Cumulative options — operating whole spend, cumulative order rely, and operating common basket dimension — are helpful alerts for lifetime worth modeling and churn prediction. A buyer’s cumulative spend at order 5 says one thing completely different than their spend at order 15. Right here’s a helpful instance:
|
1 2 3 4 5 6 7 8 9 10 11 12 13 14 15 16 17 18 19 20 21 22 23 24 25 26 27 |
import itertools
# Buyer C-20917: chronological order quantities order_amounts = [56.80, 123.40, 89.90, 245.00, 67.50, 310.20, 88.75]
# Cumulative spend cumulative_spend = checklist(itertools.accumulate(order_amounts))
# Cumulative max spend (highest single order thus far) cumulative_max = checklist(itertools.accumulate(order_amounts, func=max))
# Cumulative order rely (simply utilizing addition on 1s) cumulative_count = checklist(itertools.accumulate([1] * len(order_amounts)))
features_df = pd.DataFrame({ “order_number”: vary(1, len(order_amounts) + 1), “order_amount”: order_amounts, “cumulative_spend”: cumulative_spend, “cumulative_max_order”: cumulative_max, “order_count_so_far”: cumulative_count, })
features_df[“avg_spend_so_far”] = ( features_df[“cumulative_spend”] / features_df[“order_count_so_far”] ).spherical(2)

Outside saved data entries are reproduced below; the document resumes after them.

-- ==== Sys2Proof/Machine/Upstream.lean ====
section
/-! DEFINITION. The slave side of PTP and its commands (R251 to R257): parents and the BMCA, offsets and delays, U_src, LOS, grants
asked of configured masters, foreign masters on SERVICE ports, the commands of the PTP service. -/

namespace Sys2Proof.Machine

/-! ## What an upstream shows (R251 to R254) -/

/-- The port of an instance: the lowest it names. -/
def State.instPort (s : State) (k : Nat) : Nat := ((List.range 4).find? fun p => s.fbit (Reg.PTP_INST_CFG_PORTS k) p).getD 0

/-- The parent's record among the foreign masters. -/
def State.parentOf (s : State) (k : Nat) : Option Foreign :=
  match (s.inst k).parent with
  | some (c, n) => (s.inst k).foreign.find? fun f => decide (f.clock = c ∧ f.portNo = n)
  | none => none

/-- A clockAccuracy code's bound in units of 2^-8 ns, rounded up, for the codes of R253. -/
def accuracyBound (code : Nat) : Option Nat := if 0x17 ≤ code then (accuracyBounds[code - 0x17]?).map fun b => ceilDiv (b * 256) 10000 else none

/-- U_src in units of 2^-8 ns, and the rule of R253 that gives it. -/
def State.uSource (s : State) (k : Nat) : Nat × Nat :=
  let byClass := match (s.parentOf k).bind fun f => accuracyBound f.body.accuracy with
    | some u => (u, 2)
    | none => (s.get (Reg.PTP_UP_DEFAULT_U_U k), 3)
  match (s.inst k).bound with
  | some b => if b.org = s.get Reg.ID_ORG_ORG then (b.bound, 1) else byClass
  | none => byClass

/-- Whether a negotiated grant of a configured master is live. -/
def State.gotGrant (s : State) (k m typ : Nat) : Bool := s.runNs < (aget (s.inst k).grants (4 * m + typ)).getD 0

/-- The key of configured master m of an instance. -/
def State.masterKey (s : State) (k m : Nat) : CKey :=
  let p := s.instPort k
  let v4 := s.get (Reg.PTP_UP_MCFG_V4 k m) = 1
  let last := s.get (Reg.UP_ADDR_LAST_ADDR k m)
  let v6 := s.get (Reg.UP_ADDR_0_ADDR k m) * 2 ^ 96 + s.get (Reg.UP_ADDR_1_ADDR k m) * 2 ^ 64 + s.get (Reg.UP_ADDR_2_ADDR k m) * 2 ^ 32 + last
  let vlan := s.get (Reg.VLAN_CTRL_TX_VLAN p)
  { port := p, kind := if v4 then 0 else 1, addr := if v4 then last else v6, vlan, tagged := decide (vlan ≠ 0) }

/-- The configured master an address belongs to. -/
def State.masterOf (s : State) (k : Nat) (c : CKey) : Option Nat :=
  (List.range 4).find? fun m => decide (s.get (Reg.PTP_UP_MCFG_VALID k m) = 1 ∧ (s.masterKey k m).norm.kind = c.kind
    ∧ (s.masterKey k m).norm.addr = c.addr)

/-- mpd in units of 2^-16 ns: the mean of the last delay measurements, on a STANDBY twin that of the last baton (R252, R255). -/
def State.mpd (s : State) (k : Nat) : Option Int :=
  if s.instSt k = 3 then
    match s.twin.baton with
    | some b => if b.upMpd.getD (s.instPort k) 0 = 0 then none else some (b.upMpd.getD (s.instPort k) 0)
    | none => none
  else
    let d := (s.inst k).delays
    if d.isEmpty then none else some (truncDiv d.sum d.length)

/-- UP_STATE of an instance. -/
def State.upCode (s : State) (k : Nat) : Nat :=
  let r := s.inst k
  if s.instSt k < 2 then 0
  else match s.parentOf k with
    | some f =>
      let wait := decide (s.prof k = 4) && (match s.masterOf k f.key with
        | some m => ! (s.gotGrant k m 1 && s.gotGrant k m 2)
        | none => false)
      if r.los.isSome then 4 else if wait then 2 else 3
    | none => if s.prof k = 4 ∧ (List.range 4).all (fun m => ! s.gotGrant k m 0) then 2 else 1

/-- The registers of an upstream brought to its state. -/
def State.upShow (s : State) (k : Nat) : State :=
  let p := s.instPort k
  let s := s.put (Reg.UP_STATE_STATE k) (s.upCode k)
  match s.parentOf k with
  | none => s.putBit Reg.PTP_STATUS_UP_SLAVE p false
  | some f =>
    let u := s.uSource k
    let s := (s.put (Reg.UP_U_SRC_U k) (min u.1 (2 ^ 32 - 1))).put (Reg.UP_STATE_U_FROM k) u.2
    let s := s.put64 (Reg.UP_PARENT_LO_ID_LO k) (Reg.UP_PARENT_HI_ID_HI k) f.clock
    let s := (s.put (Reg.UP_PARENT_PORT_PORT k) f.portNo).put (Reg.UP_PARENT_PORT_CLASS k) f.body.cls
    (s.put (Reg.UP_PARENT_PORT_ACCURACY k) f.body.accuracy).putBit Reg.PTP_STATUS_UP_SLAVE p true

/-- The causes of R254 in order, each whether it holds now. -/
def State.upCauses (s : State) (k : Nat) : List Bool :=
  let r := s.inst k
  let p := s.instPort k
  let cls := match s.parentOf k with
    | some f => decide (s.get (Reg.PTP_UP_CTRL_UP_CC_MAX k) < f.body.cls)
    | none => false
  let sat := match r.bound with
    | some b => decide (b.org = s.get Reg.ID_ORG_ORG) && bit b.flags 3
    | none => false
  [decide (r.offAt + s.get (Reg.PTP_UP_CTRL_LOS_TIME k) * 1000000 ≤ s.runNs),
   decide (r.annAt + s.get (Reg.PTP_INST_INTV_ANNOUNCE_TIMEOUT k) * intervalNs (s.logAnn k) ≤ s.runNs), cls, sat,
   decide (s.prof k = 4 ∧ r.grants ≠ []) && r.grants.all fun g => decide (g.2 ≤ s.runNs),
   ! s.portServes p, decide (s.instSt k < 2)]

/-- LOS of an upstream judged: declared with the first cause that holds, and over when none does (R254). -/
def State.upJudge (s : State) (k : Nat) : State :=
  let r := s.inst k
  let p := s.instPort k
  let cause := (s.upCauses k).findIdx? id
  let s := s.setInst k { r with los := cause }
  let s := match cause, r.los with
    | some c, none => (s.sourceLos (0x0C + p)).raise (evPtp 6 .warning (0x8000 + p)) [i1 p, i1 c]
    | _, _ => s
  s.upShow k

/-- Every UPSTREAM instance that is not OFF judged. -/
def State.upJudgeAll (s : State) : State :=
  (List.range 4).foldl (fun s k => if s.instSt k ≠ 0 ∧ s.instRole k = 1 then s.upJudge k else s) s

/-! ## The parent (R251, R254) -/

/-- The data set the BMCA compares, its parts in order, smaller the better: that of IEEE 1588-2019, and the alternate one of G.8275.1
with localPriority (R233). -/
def State.rank (s : State) (k : Nat) (f : Foreign) : List Nat :=
  let b := f.body
  if s.prof k = 3 then
    [b.cls, b.accuracy, b.variance, b.prio2, s.get (Reg.PTP_INST_PRIO_LOCAL_PRIORITY k), if b.cls ≤ 127 then 0 else b.gm, b.steps, f.clock, f.portNo]
  else [b.prio1, b.cls, b.accuracy, b.variance, b.prio2, b.gm, b.steps, f.clock, f.portNo]

/-- Whether one list of numbers comes before another, the first difference deciding. -/
def lexLt : List Nat → List Nat → Bool
  | a :: x, b :: y => decide (a < b) || (decide (a = b) && lexLt x y)
  | _, _ => false

/-- The better of two foreign masters. -/
def State.betterMaster (s : State) (k : Nat) (a : Option Foreign) (f : Foreign) : Option Foreign :=
  match a with
  | none => some f
  | some x => if lexLt (s.rank k f) (s.rank k x) then some f else some x

/-- The foreign masters whose last Announces are recent, each with those within 4 announce intervals. -/
def State.pruned (s : State) (k : Nat) : List Foreign :=
  (s.inst k).foreign.filterMap fun f =>
    let ts := f.times.filter fun t => decide (s.runNs < t + 4 * intervalNs (s.logAnn k))
    if ts.isEmpty ∧ (s.inst k).parent ≠ some (f.clock, f.portNo) then none else some { f with times := ts }

/-- The parent chosen anew: the best of the masters heard twice within 4 announce intervals; the present one stays a candidate, and one whose
stepsRemoved is 255 or more is none, as in the BMCA of IEEE 1588-2019 (PRESUMED, log entry 196). A
change raises 0x0516, and the lanes fed go LOST (R251, R254). -/
def State.upSelect (s : State) (k : Nat) : State :=
  let s := s.setInst k { s.inst k with foreign := s.pruned k }
  let r := s.inst k
  let p := s.instPort k
  let cand := r.foreign.filter fun f => decide (f.body.steps < 255 ∧ (2 ≤ f.times.length ∨ r.parent = some (f.clock, f.portNo)))
  let new := (cand.foldl (s.betterMaster k) none).map fun f => (f.clock, f.portNo)
  if new = r.parent then s else
  let s := s.setInst k { r with parent := new, down := none, delays := [], bound := none, asked := [], annAt := s.runNs }
  match new with
  | some (c, n) => (s.sourceLos (0x0C + p)).raise (evPtp 5 .info (0x8000 + p)) [i1 p, i8 c, i2 n]
  | none => s.sourceLos (0x0C + p)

print(features_df.to_string(index=False)) |
Output:
|
order_number order_amount cumulative_spend cumulative_max_order order_count_so_far avg_spend_so_far 1 56.80 56.80 56.8 1 56.80 2 123.40 180.20 123.4 2 90.10 3 89.90 270.10 123.4 3 90.03 4 245.00 515.10 245.0 4 128.78 5 67.50 582.60 245.0 5 116.52 6 310.20 892.80 310.2 6 148.80 7 88.75 981.55 310.2 7 140.22 |
accumulate takes an non-obligatory func argument — any two-argument perform. The default is addition, however max, min, operator.mul, or a customized lambda all work. On this instance, every row within the output is a snapshot of the client’s historical past at that time limit. That is helpful when constructing options for sequential fashions or coaching information the place you need to keep away from leakage.
Wrapping Up
I hope you discovered this text on utilizing Python’s itertools module for function engineering useful. Right here’s a fast reference for when to succeed in for every perform:
| Perform | Characteristic Engineering Use Case |
|---|---|
mixtures |
Pairwise interplay options |
product |
Cross-category function grids |
chain |
Merging function lists from a number of sources |
islice |
Lag and rolling window options |
groupby |
Per-group aggregation options |
combinations_with_replacement |
Polynomial / squared options |
accumulate |
Cumulative behavioral options |
A helpful behavior to construct right here is recognizing when a function engineering drawback is, at its core, an iteration drawback. When it’s, itertools nearly all the time has a cleaner reply than a customized perform with hard-to-maintain loops. Within the subsequent article, we’ll give attention to constructing options for time collection information. Till then, comfortable coding!